There’s also a second quantization problem the scheme lessons don’t cover: the KV cache is not weights. Weights are static and global; the KV cache is per-request, generated at serving time, with very different statistical properties (bounded by softmax, dominated by a small set of “attention sink” tokens, sensitive to long-context outliers in K). Quantizing KV cache cuts the per-token serving cost by 2× without touching the model — but it has its own calibration story, separate from weight quantization. This lesson is both: the calibration methodology that picks scales for any quantization scheme, and the KV-specific story for why per-token FP8 KV is the standard production choice.

TL;DR

  • Calibration is the offline pass that picks per-channel/per-group scales by looking at activations on representative data. The scheme (INT4, FP8, MXFP4) fixes the representation; calibration fixes the parameters.
  • Three families of calibration: min-max RTN (the strawman, ~5–15 ppl points lost), per-channel scaled (a separate scale per output channel — the workhorse), and importance-weighted (SmoothQuant migrates outlier magnitude from activations to weights via per-channel scaling; GPTQ uses Hessian-based reconstruction). AWQ-style “preserve salient channels” is a special case of importance weighting.
  • Calibration data matters more than the scheme. 128 production-traffic-shaped samples beat 4096 web-text samples for production deployments. Domain-shifted calibration costs 1–3 ppl points; bad calibration costs 5–15.
  • KV cache quantization is not weight quantization. KV is per-request, bounded (softmax outputs), dominated by attention sinks (a few hot tokens with extreme K magnitudes), and sensitive to long-context outliers. Per-token FP8 E4M3 KV is the production standard; INT8 KV with rotation handling is the alternative.
  • Production combinations: INT4 weights (AWQ or rotation-based) + FP8 KV cache + FP16/BF16 activations is the canonical 2026 inference stack on H100. INT4 weight + INT8 KV is the lower-memory variant. FP8 weight + FP8 KV is the simplest path on Hopper, less memory-saving but lower implementation complexity.
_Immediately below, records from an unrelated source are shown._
-- ==== Sys2Proof/Safety.lean ====
section
/-! DEFINITION. What a safe run is, and the terms that claims about the block use: when a request reaches the dictionary sequencer
and is executed (R59 to R61, R476), who owns the device (R80, R84), and what a response holds (R53, R60). -/
namespace Sys2Proof

/-- A command answers a next state. -/
def Completes (i : Instr) (s : Machine.State) : Prop := ∃ t, Machine.exec i s = .next t

namespace Claims
open Sys2Proof.Machine

/-- No lease, claim window or live BLOB handle is at its deadline (R66, R80, R81). -/
def quiet (s : State) : Bool :=
  (match s.cu.lease with | some t => decide (s.clk.ticks < t) | none => true) &&
  (match s.cu.window with | some t => decide (s.clk.ticks < t) | none => true) &&
  s.cu.handles.all (fun h => h.dead.isSome || decide (s.clk.ticks < h.deadline))

/-- A request with operation code `op` from agent `n` reaches the sequencer and is executed now: its transport is served (R68), its
endpoint is agent n's (R78), no deadline is due, it is no repetition of a request already answered or of a claim that waits (R60), and the
agent has fewer requests outstanding than its endpoint's limit (R61). -/
def admitted (s : State) (r : Req) (op n : Nat) : Bool :=
  s.served r.ep && quiet s && decide (s.agentAt r.ep = some n) &&
  (match s.agent n with
   | some a => !(a.kept.any (fun k => k.1 == r.seq && k.2.1 == op)) && !(op == 0x20 && a.claims.contains r.seq) &&
       decide (s.outstanding a < Endpoint.limit r.ep)
   | none => false)

/-- Agent `n`, of device scope as every owner is (R80, R83), owns the device and names its epoch; the device is neither Restricted nor in
ROM recovery (R51, R58, R100). -/
def owns (s : State) (r : Req) (n : Nat) : Bool :=
  decide (r.ep.scope = 0xFF) && decide (s.obj Obj.ownerAgent = n) && decide (n < 8) && decide (r.epoch = s.obj Obj.ownerEpoch) && !s.restricted && !s.boot.recovery

/-- The state in which a request of agent `n` is executed: the agent has been heard at its endpoint (R79), the request counted. -/
def arrived (s : State) (r : Req) (n : Nat) : State :=
  (s.updAgent n (fun a => { a with heard := s.now, heardTick := s.clk.ticks, ep := r.ep })).ctr Obj.ctrCuhildRequests

/-- The latest response kept for agent `n` (R60) is the answer to request `r` with operation code `op`: this abort code (0: success)
and this payload, as (bytes, value) fields. -/
def answered (t : State) (n : Nat) (r : Req) (op code : Nat) (payload : List (Nat × Nat)) : Bool :=
  match t.agent n with
  | some a => (match a.kept.getLast? with
    | some k => k.1 == r.seq && k.2.1 == op && k.2.2.op == op && k.2.2.seq == r.seq && k.2.2.abort == code && decide (k.2.2.payload = payload)
    | none => false)
  | none => false

/-- The value is of the object's type and in its range (R47, R48). -/
def takes (idx sub v : Nat) : Bool :=
  match dictRow idx sub with
  | some d => decide (v < 256 ^ typeWidth d.ty) && d.dom.ok (8 * typeWidth d.ty) v
  | none => false

/-- The response to a WRITE of an object. -/
def wrote (t : State) (n : Nat) (r : Req) (idx sub : Nat) : Bool := answered t n r 0x02 0 [(2, idx), (1, sub), (1, 0)]

/-- Every object but those of `ks`, the request counter and the count of lost notifications reads as before. -/
def objsBut (s t : State) (ks : List Nat) : Prop :=
  ∀ j, ¬ j ∈ ks → j ≠ Obj.ctrCuhildRequests → j ≠ Obj.ctrNotifyLost → t.obj j = s.obj j

/-- Memory and flash hold what they held. -/
def storageSame (s t : State) : Prop := (∀ a, Memory.read t.mem a = Memory.read s.mem a) ∧ t.flash = s.flash

/-- The state once a ring has read its descriptor from the host (R194, R195). -/
def fetched (s : State) (d : Desc) : State := s.emit (.dmaRead d.fn ((s.ring (4 * d.fn + d.ring)).descAt 128) 128)

/-- A descriptor ring serves the descriptor at its consumer now (R194, R200): the function has it, PCIe is up, it is enabled without
error, a descriptor is there, its completion has room, and its lease and the descriptor's epoch are current. -/
def ringServes (s : State) (d : Desc) : Bool :=
  let k := 4 * d.fn + d.ring
  let r := s.ring k
  hasRing d.fn d.ring && s.pcie && r.en && !r.err && r.sp != r.sc && r.room && !r.fenced && (s.tag r.tag).ring == some k &&
  d.epoch == (s.tag r.tag).epoch

/-- A descriptor of ring `d` has been completed with this result (R194, R197): both pointers moved on by one, and the completion record
written to the host at the place of the old pointer. -/
def completed (s t : State) (d : Desc) (op : Nat) (res : DRes) : Bool :=
  let k := 4 * d.fn + d.ring
  let r := s.ring k
  decide ((t.ring k).sc = (r.sc + 1) % r.wrap) && decide ((t.ring k).cp = (r.cp + 1) % r.wrap) &&
  t.out.contains (.dma d.fn (r.comp + 32 * (r.cp % r.entries)) (completion d.cookie op res))

/-- The word `w` can join the bundle of core `c` in a slot (0 scalar, 1 vector, 2 array-stream; R257 to R261): the core runs a command, waits at
no barrier and for no pre-emption, the word is not reserved, and no word of the bundle has the slot. -/
def canJoin (s : State) (c w slot : Nat) : Bool :=
  s.coreReady c && !reservedWord w && !(s.core c).bundle.any (fun x => x.1 == slot)

/-- The word `w` is a whole bundle of core `c` and can issue (R257 to R261): the core is ready, the word is not reserved and ends its bundle, and
no other word of the bundle came before it. -/
def canIssue (s : State) (c w : Nat) : Bool :=
  s.coreReady c && !reservedWord w && bit w 31 && (s.core c).bundle.isEmpty

/-- The core, the word and the slot (0 scalar, 1 vector, 2 array-stream) of an isle instruction's command (R260, R275, R276), and whether the word is
the row's: its class and opcode, its reserved bits 0, its register numbers in range. -/
def wordOf : Instr → Option (Nat × Nat × Nat × Bool)
  | .scalarOp c w xd xa xb xc => some (c, w.toNat, 0, bits w.toNat 30 28 == 0 && [xd, xa, xb, xc].all (· < 32))
  | .branch c w xa xb _ => some (c, w.toNat, 0, isClass1 w.toNat && [xa, xb].all (· < 32))
  | .scalarLoadStore c w _ x _ _ => some (c, w.toNat, 0, isClass1 w.toNat && decide (x < 32))
  | .xmov c w _ _ _ _ _ _ => some (c, w.toNat, 0, isClass1 w.toNat)
  | .qbar c w _ _ => some (c, w.toNat, 0, isClass1 w.toNat)
  | .opset c w _ _ => some (c, w.toNat, 0, isClass1 w.toNat)
  | .done c w => some (c, w.toNat, 0, isClass1 w.toNat)
  | .wait c w => some (c, w.toNat, 0, isClass1 w.toNat)
  | .vectorOp c w vd va vb vc => some (c, w.toNat, 1, isClass2 w.toNat && [vd, va, vb, vc].all (· < 32))
  | .vld c w v _ _ => some (c, w.toNat, 1, isClass2 w.toNat && decide (v < 32))
  | .vst c w v _ => some (c, w.toNat, 1, isClass2 w.toNat && decide (v < 32))
  | .vtl c w v tile _ => some (c, w.toNat, 1, isClass2 w.toNat && decide (v < 32) && decide (tile < 8))
  | .vts c w tile _ v => some (c, w.toNat, 1, isClass2 w.toNat && decide (v < 32) && decide (tile < 8))
  | .vside c w ts _ td _ _ x => some (c, w.toNat, 1, isClass2 w.toNat && decide (ts < 8) && decide (td < 8) && decide (x < 32))
  | .tcfg c w => some (c, w.toNat, 0, isWord w.toNat 1 0x20 && bits w.toNat 11 0 == 0)
  | .trel c w => some (c, w.toNat, 0, isWord w.toNat 1 0x21 && bits w.toNat 13 0 == 0)
  | .csld c w => some (c, w.toNat, 0, isWord w.toNat 1 0x22 && !bit w.toNat 0)
  | .tld c w _ => some (c, w.toNat, 2, isWord w.toNat 3 0 && bits w.toNat 6 5 == 0 && !bit w.toNat 0)
  | .tldCvExpand c w _ => some (c, w.toNat, 2, isWord w.toNat 3 0 && bits w.toNat 6 5 == 1 && !bit w.toNat 0)
  | .tldCvWiden c w _ => some (c, w.toNat, 2, isWord w.toNat 3 0 && bits w.toNat 6 5 == 3 && !bit w.toNat 0)
  | .tldCvQuantise c w _ => some (c, w.toNat, 2, isWord w.toNat 3 0 && bits w.toNat 6 5 == 2 && !bit w.toNat 0 && bits w.toNat 18 14 != 31)
  | .tst c w => some (c, w.toNat, 2, isWord w.toNat 3 1 && bits w.toNat 6 5 == 0 && bits w.toNat 3 0 == 0)
  | .acfg c w => some (c, w.toNat, 2, isWord w.toNat 4 0 && bits w.toNat 18 0 == 0 && decide (bits w.toNat 21 19 ≤ 3))
  | .wld c w => some (c, w.toNat, 2, isWord w.toNat 4 1 && bits w.toNat 7 0 == 0)
  | .astr c w => some (c, w.toNat, 2, isWord w.toNat 4 2 && bits w.toNat 2 0 == 0)
  | .astrT c w => some (c, w.toNat, 2, isWord w.toNat 4 3 && bits w.toNat 2 0 == 0)
  | .aew c w => some (c, w.toNat, 2, isWord w.toNat 4 4 && bits w.toNat 6 0 == 0)
  | .rq c w => some (c, w.toNat, 1, isWord w.toNat 5 0 && bits w.toNat 1 0 == 0)
  | .rstat c w => some (c, w.toNat, 1, isWord w.toNat 5 1 && bits w.toNat 8 0 == 0)
  | _ => none

/-- The core `k` once a bundle of one word has been issued at device time `now` with no other effect (R260, R261): past the word, or at the
branch target after a taken branch. -/
def stepped (k : Core) (now : Nat) : Core :=
  { k with lastAt := now, pc := k.branch.getD ((k.pc + 4) % 2 ^ 22), branch := none, bundle := [] }

/-- Memory reads as before outside `n` bytes from address `a`. -/
def memoryBut (s t : State) (a n : Nat) : Prop := ∀ x, x < a ∨ a + n ≤ x → Memory.read t.mem x = Memory.read s.mem x

/-- Memory and flash are in canonical form: addresses strictly rising, nothing listed that an unlisted address reads as. -/
abbrev Inv (s : State) : Prop := Memory.wf s.mem = true ∧ mwf (fun _ => (0xFF : Byte)) none s.flash = true

end Claims
end Sys2Proof
end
The concept, in plain English

A weight tensor has a distribution. INT4 representation has 16 levels. The whole job of calibration is to map the distribution onto the levels so that the most-frequent or most-important values land near a level. The naive way — pick the min and max, divide the range into 16 — works terribly because most distributions have a few extreme outliers (typically 0.1–1% of values) that stretch the min/max so much that the bulk of the distribution gets compressed into 2–3 levels.

The fix is some form of importance weighting: instead of treating every value as equally important, you weight by how much the model’s output would change if you mis-quantized it. A 0.1% extreme outlier rarely shows up in production inputs, so the loss from clipping it is small; the bulk of the distribution shows up in every forward pass, so the loss from compressing it is huge. Calibration finds the scale that minimizes expected output error, not worst-case error.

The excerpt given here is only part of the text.